* Exercise directions: Collect every line below that contains the word "residuesInRange".

* Study material:

-- ==== Sys2Proof/Machine/MatrixInverter.lean ====
section
/-! DEFINITION. The commands of the 2×2 matrix inversion unit: `INV11`, `INV12`, `INV21`, `INV22`
(`43_matrix_inverter.md`). Each evaluates `invert(K)` afresh and writes no working matrix (R165). -/

namespace Sys2Proof.Machine

/-- `INV11`: `invEntry(1, 1)` (R164). -/
def execInv11 (s : State) : Outcome := deliver s <| whenIdle s.engine <| invEntry Mat2.a s.engine

/-- `INV12`: `invEntry(1, 2)` (R167). -/
def execInv12 (s : State) : Outcome := deliver s <| whenIdle s.engine <| invEntry Mat2.b s.engine

/-- `INV21`: `invEntry(2, 1)` (R168). -/
def execInv21 (s : State) : Outcome := deliver s <| whenIdle s.engine <| invEntry Mat2.c s.engine

/-- `INV22`: `invEntry(2, 2)` (R169). -/
def execInv22 (s : State) : Outcome := deliver s <| whenIdle s.engine <| invEntry Mat2.d s.engine

end Sys2Proof.Machine
end

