-- ==== Sys2Proof/Safety.lean ====
section
/-! DEFINITION. What the claims call a safe run: the invariants of `10_state.md` R35, and how a run has ended
(`70_reset_and_hazards.md` R259, `60_exceptions.md` R228). -/

namespace Sys2Proof.Machine

/-- R35 (b): outside a session the session registers are 0. -/
def idleClear (e : Engine) : Prop :=
  e.fsm ≠ .run → e.mode = .enc ∧ e.half = false ∧ e.anychar = false ∧ e.first = 0 ∧
    e.m11 = 0 ∧ e.m12 = 0 ∧ e.m21 = 0 ∧ e.m22 = 0

/-- R35 (c): in `FAULT` no key is present. -/
def faultKeyless (e : Engine) : Prop :=
  e.fsm = .fault → e.kv = 0 ∧ e.k11 = 0 ∧ e.k12 = 0 ∧ e.k21 = 0 ∧ e.k22 = 0

/-- R35 (d): the pair buffer is empty while `HALF = 0`, and a held digit came from a `PUTC`. -/
def bufferCoherent (e : Engine) : Prop := (e.half = false → e.first = 0) ∧ (e.half = true → e.anychar = true)

/-- R35 (e): the 5-bit registers hold residues. -/
def residuesInRange (e : Engine) : Prop :=
  e.m11.toNat ≤ 25 ∧ e.m12.toNat ≤ 25 ∧ e.m21.toNat ≤ 25 ∧ e.m22.toNat ≤ 25 ∧ e.first.toNat ≤ 25

/-- R35 (f): in an `ENC` or `DEC` session the key is present and admitted, and the working matrix is the reduced key or
its inverse; R27: in a `PRV` session the working matrix is 0. -/
def sessionKeyed (e : Engine) : Prop :=
  e.fsm = .run →
    match e.mode with
    | .enc => e.kv = 0b1111#4 ∧ isInvertible (keyMatrix e) = true ∧ workMatrix e = reduce26 (keyMatrix e)
    | .dec => e.kv = 0b1111#4 ∧ isInvertible (keyMatrix e) = true ∧ invert (keyMatrix e) = some (workMatrix e)
    | .prv => e.m11 = 0 ∧ e.m12 = 0 ∧ e.m21 = 0 ∧ e.m22 = 0

/-- R35 (g): an absent entry holds 0. -/
def absentKeyZero (e : Engine) : Prop :=
  (e.kv.getLsbD 0 = false → e.k11 = 0) ∧ (e.kv.getLsbD 1 = false → e.k12 = 0) ∧
    (e.kv.getLsbD 2 = false → e.k21 = 0) ∧ (e.kv.getLsbD 3 = false → e.k22 = 0)

/-- The invariants of R35, (b) to (g); (a) holds by the types of `FSM` and `MODE`. -/
structure EngineInv (e : Engine) : Prop where
  idle_clear : idleClear e
  fault_keyless : faultKeyless e
  buffer_coherent : bufferCoherent e
  residues_in_range : residuesInRange e
  session_keyed : sessionKeyed e
  absent_key_zero : absentKeyZero e

/-! ### Where a command is legal, and the transitions of `FSM` (`44_cipher_engine.md` R183, R175) -/

/-- `Legal in: IDLE` of a command rule: elsewhere the command gets `BAD_STATE` or the sticky fault status and changes
nothing (`40_modular_arithmetic.md`, template; R183). -/
def legalOnlyInIdle (i : Instr) : Prop :=
  ∀ s : State,
    (s.engine.fsm = .run → exec i s = .next { s with rsp := some (respond .badState 0 0) }) ∧
    (s.engine.fsm = .fault → exec i s = .next { s with rsp := some (respond .internalInconsistency 0 0) })

/-- `Legal in: RUN` of a command rule (R183). -/
def legalOnlyInRun (i : Instr) : Prop :=
  ∀ s : State,
    (s.engine.fsm = .idle → exec i s = .next { s with rsp := some (respond .badState 0 0) }) ∧
    (s.engine.fsm = .fault → exec i s = .next { s with rsp := some (respond .internalInconsistency 0 0) })

/-- Four entries present and key invertible (R175). -/
def keyAdmitted (e : Engine) : Prop := e.kv = 0b1111#4 ∧ isInvertible (keyMatrix e) = true

/-- Four entries present and key not invertible (R175). -/
def keyInadmissible (e : Engine) : Prop := e.kv = 0b1111#4 ∧ isInvertible (keyMatrix e) = false

/-- The value of `FSM` that a command moves to, with the condition of the row: the rows of R175 that leave their state.
Every other row stays, as "No other transition exists". -/
def fsmMove (e : Engine) (i : Instr) (next : Fsm) : Prop :=
  (e.fsm = .idle ∧ (i = .stenc ∨ i = .stdec) ∧ keyAdmitted e ∧ next = .run) ∨
  (e.fsm = .idle ∧ i = .stprv ∧ next = .run) ∨
  (e.fsm = .idle ∧ i ∈ [Instr.inv11, .inv12, .inv21, .inv22] ∧ keyInadmissible e ∧ next = .fault) ∨
  (e.fsm = .run ∧ i = .fin ∧ next = .idle)

/-- The mode that an opening command sets (R175). -/
def modeOpened : Instr → Option Mode
  | .stenc => some .enc
  | .stdec => some .dec
  | .stprv => some .prv
  | _ => none

/-! ### The bits of a response that a command's rule defines (`30_encoding.md` R77) -/

/-- The bits of `AUX` in an `OK` response: `OUTV` of `PUTC` and `FIN` (R80), none elsewhere. -/
def auxBits : Instr → BitVec 8
  | .putc _ | .fin => 1
  | .rdsr | .cmod _ | .gcd _ _ | .minv _ | .mulm _ _ | .decd _ | .ldk11 _ | .ldk12 _ | .ldk21 _ | .ldk22 _ | .det
  | .isinv | .inv11 | .inv12 | .inv21 | .inv22 | .stenc | .stdec | .stprv => 0

/-- The bits of `DATA` in an `OK` response: the fields of the status register (`10_state.md` R31); a residue 0 … 25
(`40_modular_arithmetic.md` R107, R109, R110, `43_matrix_inverter.md` R164); a divisor 0 … 32768 (R108); a character
(`41_codec.md` R128); the determinant (`42_key_validator.md` R144); the answer 0 or 1 (R145); an output pair (R80);
none at a load or an opening. -/
def dataBits : Instr → BitVec 32
  | .rdsr => 0xF3F
  | .cmod _ | .minv _ | .mulm _ _ | .inv11 | .inv12 | .inv21 | .inv22 => 0x1F
  | .gcd _ _ => 0xFFFF
  | .decd _ => 0xFF
  | .det => 0xFFFFFFFF
  | .isinv => 1
  | .putc _ | .fin => 0xFFFF
  | .ldk11 _ | .ldk12 _ | .ldk21 _ | .ldk22 _ | .stenc | .stdec | .stprv => 0

/-- "a model's claim about a run can take `FSM ≠ FAULT` at the end as no fault happened" (R228). -/
def noFault (s : State) : Bool := s.engine.fsm != .fault

/-- A run that ends with `FSM = RUN` has an open call and its result is incomplete (R259). -/
def callOpen (s : State) : Bool := s.engine.fsm == .run

/-- Nothing is in flight: the last response has been taken and the host has no move to come (R259). -/
def quiescent (s : State) : Bool := s.rsp.isNone && s.host.isEmpty

end Sys2Proof.Machine
end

* Reply:
def residuesInRange (e : Engine) : Prop :=
  residues_in_range : residuesInRange e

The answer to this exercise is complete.